** Task details **
The lines from the start of the records through the one containing "READ_RUN (R66). -/" are to be restated word for word; please include both ends.

*** Block opens ***

-- ==== Sys2Proof/Machine/Reading.lean ====
section
/-! DEFINITION. The requests that read: READ_RUN, READ_ENTRY, READ_STRAY, READ_DISCREPANCY, LOCATE, QUERY_RUN and
QUERY_ITEM. READ_DISCREPANCY alone changes the state: it takes the record it reads. -/
namespace Sys2Proof.Machine

/-- READ_RUN (R66). -/
def serveReadRun (run : U16) (s : State) : Served :=
  match runOperand run with
  | none => refuse .range s
  | some r =>
    let figures := (s.run r).map fun x =>
      { record := x, itemCount := x.shelf.entries.length, completion := x.shelf.completion,
        timerRunning := x.stage.state == .claimed && s.mode == .counting : RunFigures }
    taken (.runReport r figures) s

def execReadRun (p : Port) (run : U16) (s : State) : Host.Outcome State Fault Refusal :=
  .next (request (.readRun p run) (serveReadRun run) s)

/-- The entry report of an entry (R37). -/
def State.entryReport (s : State) (i : Nat) (e : Entry) : EntryReport where
  index := i
  entry := e
  pendingIn := s.pendingRun i

/-- READ_ENTRY (R38). -/
def serveReadEntry (run : U16) (ordinal : Byte) (s : State) : Served :=
  match runOperand run with
  | none => refuse .range s
  | some r =>
    if Config.entryOrdinals ≤ ordinal.toNat then refuse .range s
    else
      let entries := match s.run r with
        | some x => x.shelf.entries
        | none => []
      match entries[ordinal.toNat]?.bind fun i => (s.entry i).map (s.entryReport i) with
      | some report => taken (.entryInList report entries.length) s
      | none => { condition := .none, data := .itemCount entries.length, state := s }

def execReadEntry (p : Port) (run : U16) (ordinal : Byte) (s : State) : Host.Outcome State Fault Refusal :=
  .next (request (.readEntry p run ordinal) (serveReadEntry run ordinal) s)

/-- READ_STRAY (R114). -/
def serveReadStray (ordinal : U16) (s : State) : Served :=
  if Config.strayOrdinals ≤ ordinal.toNat then refuse .range s
  else
    match s.strays[ordinal.toNat]? with
    | some y => taken (.stray y s.strays.length) s
    | none => { condition := .none, data := .strayCount s.strays.length, state := s }

def execReadStray (p : Port) (ordinal : U16) (s : State) : Host.Outcome State Fault Refusal :=
  .next (request (.readStray p ordinal) (serveReadStray ordinal) s)

/-- READ_DISCREPANCY (R142). -/
def serveReadDiscrepancy (s : State) : Served :=
  match s.discrepancies with
  | [] => { condition := .empty, data := .queueEmpty s.overflow, state := s }
  | d :: rest => taken (.discrepancy d rest.length s.overflow) { s with discrepancies := rest }

def execReadDiscrepancy (p : Port) (s : State) : Host.Outcome State Fault Refusal :=
  .next (request (.readDiscrepancy p) serveReadDiscrepancy s)

/-- The loaded runs, in ascending order, for which the between-limits test of a key gives a result (R13). -/
def State.runsTesting (s : State) (key : ShelfKey) (result : Ordering) : List RunNo :=
  (s.runs.filter fun x => betweenLimits key x.2.lower x.2.upper == result).map Prod.fst

/-- The preceding run of a LOCATE that finds none: the highest-numbered loaded run that the key lies ABOVE (R13). -/
def State.precedingRun (s : State) (key : ShelfKey) : Preceding :=
  match (s.runsTesting key .gt).getLast? with
  | some r => .run r
  | none => .noRun

/-- LOCATE (R12, R13). -/
def serveLocate (key : CarriedKey) (s : State) : Served :=
  match readKey key with
  | none => refuse .key s
  | some k =>
    let runs := s.runsTesting k .eq
    taken (.located runs.length (runs.take 8) (if runs.isEmpty then s.precedingRun k else .absent)) s

def execLocate (p : Port) (key : CarriedKey) (s : State) : Host.Outcome State Fault Refusal :=
  .next (request (.locate p key) (serveLocate key) s)

/-- The report on one shelf (R76). -/
def State.shelfReport (s : State) (w : WandPort) (i : ShelfIndex) : Data :=
  let r := (s.wand w).current.resolve i
  let figures := (s.run r).map fun x =>
    { itemCount := x.shelf.entries.length, tallies := x.shelf.tallies, completion := x.shelf.completion,
      passCount := x.passCount, lastOutcome := x.lastPass.outcome : ShelfFigures }
  .shelfReport i r (s.runState r) figures ((s.claim? r).map fun c => (c.claimant, c.claimant == w))

/-- The report on a whole bay (R77). -/
def State.bayReport (s : State) (w : WandPort) (side : Side) : BayReport :=
  let bay := (s.wand w).current.bay side
  let runs := allShelves.map (runAt bay)
  let sums := runs.foldl (fun t r => t.add (s.tallies r)) .zero
  let items := runs.foldl (fun n r => n + s.itemCount r) 0
  { side, bay, runs := runs.map fun r => (r, s.runState r), sums, itemCount := items,
    completion := completion items sums.expected sums.missing }

/-- QUERY_RUN (R76, R77). -/
def serveQueryRun (index : Byte) (w : WandPort) (s : State) : Served :=
  match indexOperand index with
  | none => refuse .range s
  | some (.shelf i) => taken (s.shelfReport w i) s
  | some (.wholeBay side) => taken (.bayReport (s.bayReport w side)) s

def execQueryRun (p : Port) (index : Byte) (s : State) : Host.Outcome State Fault Refusal :=
  .next (request (.queryRun p index) (asWand p (serveQueryRun index)) s)

/-- QUERY_ITEM (R36, R37). -/
def serveQueryItem (tag : Tag) (s : State) : Served :=
  match s.lookup tag with
  | none => refuse .notListed s
  | some (i, e) => taken (.entry (s.entryReport i e)) s

def execQueryItem (p : Port) (tag : Tag) (s : State) : Host.Outcome State Fault Refusal :=
  .next (request (.queryItem p tag) (serveQueryItem tag) s)

end Sys2Proof.Machine
end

*** Block closes ***

** Exercise solution **
-- ==== Sys2Proof/Machine/Reading.lean ====
section
/-! DEFINITION. The requests that read: READ_RUN, READ_ENTRY, READ_STRAY, READ_DISCREPANCY, LOCATE, QUERY_RUN and
QUERY_ITEM. READ_DISCREPANCY alone changes the state: it takes the record it reads. -/
namespace Sys2Proof.Machine

/-- READ_RUN (R66). -/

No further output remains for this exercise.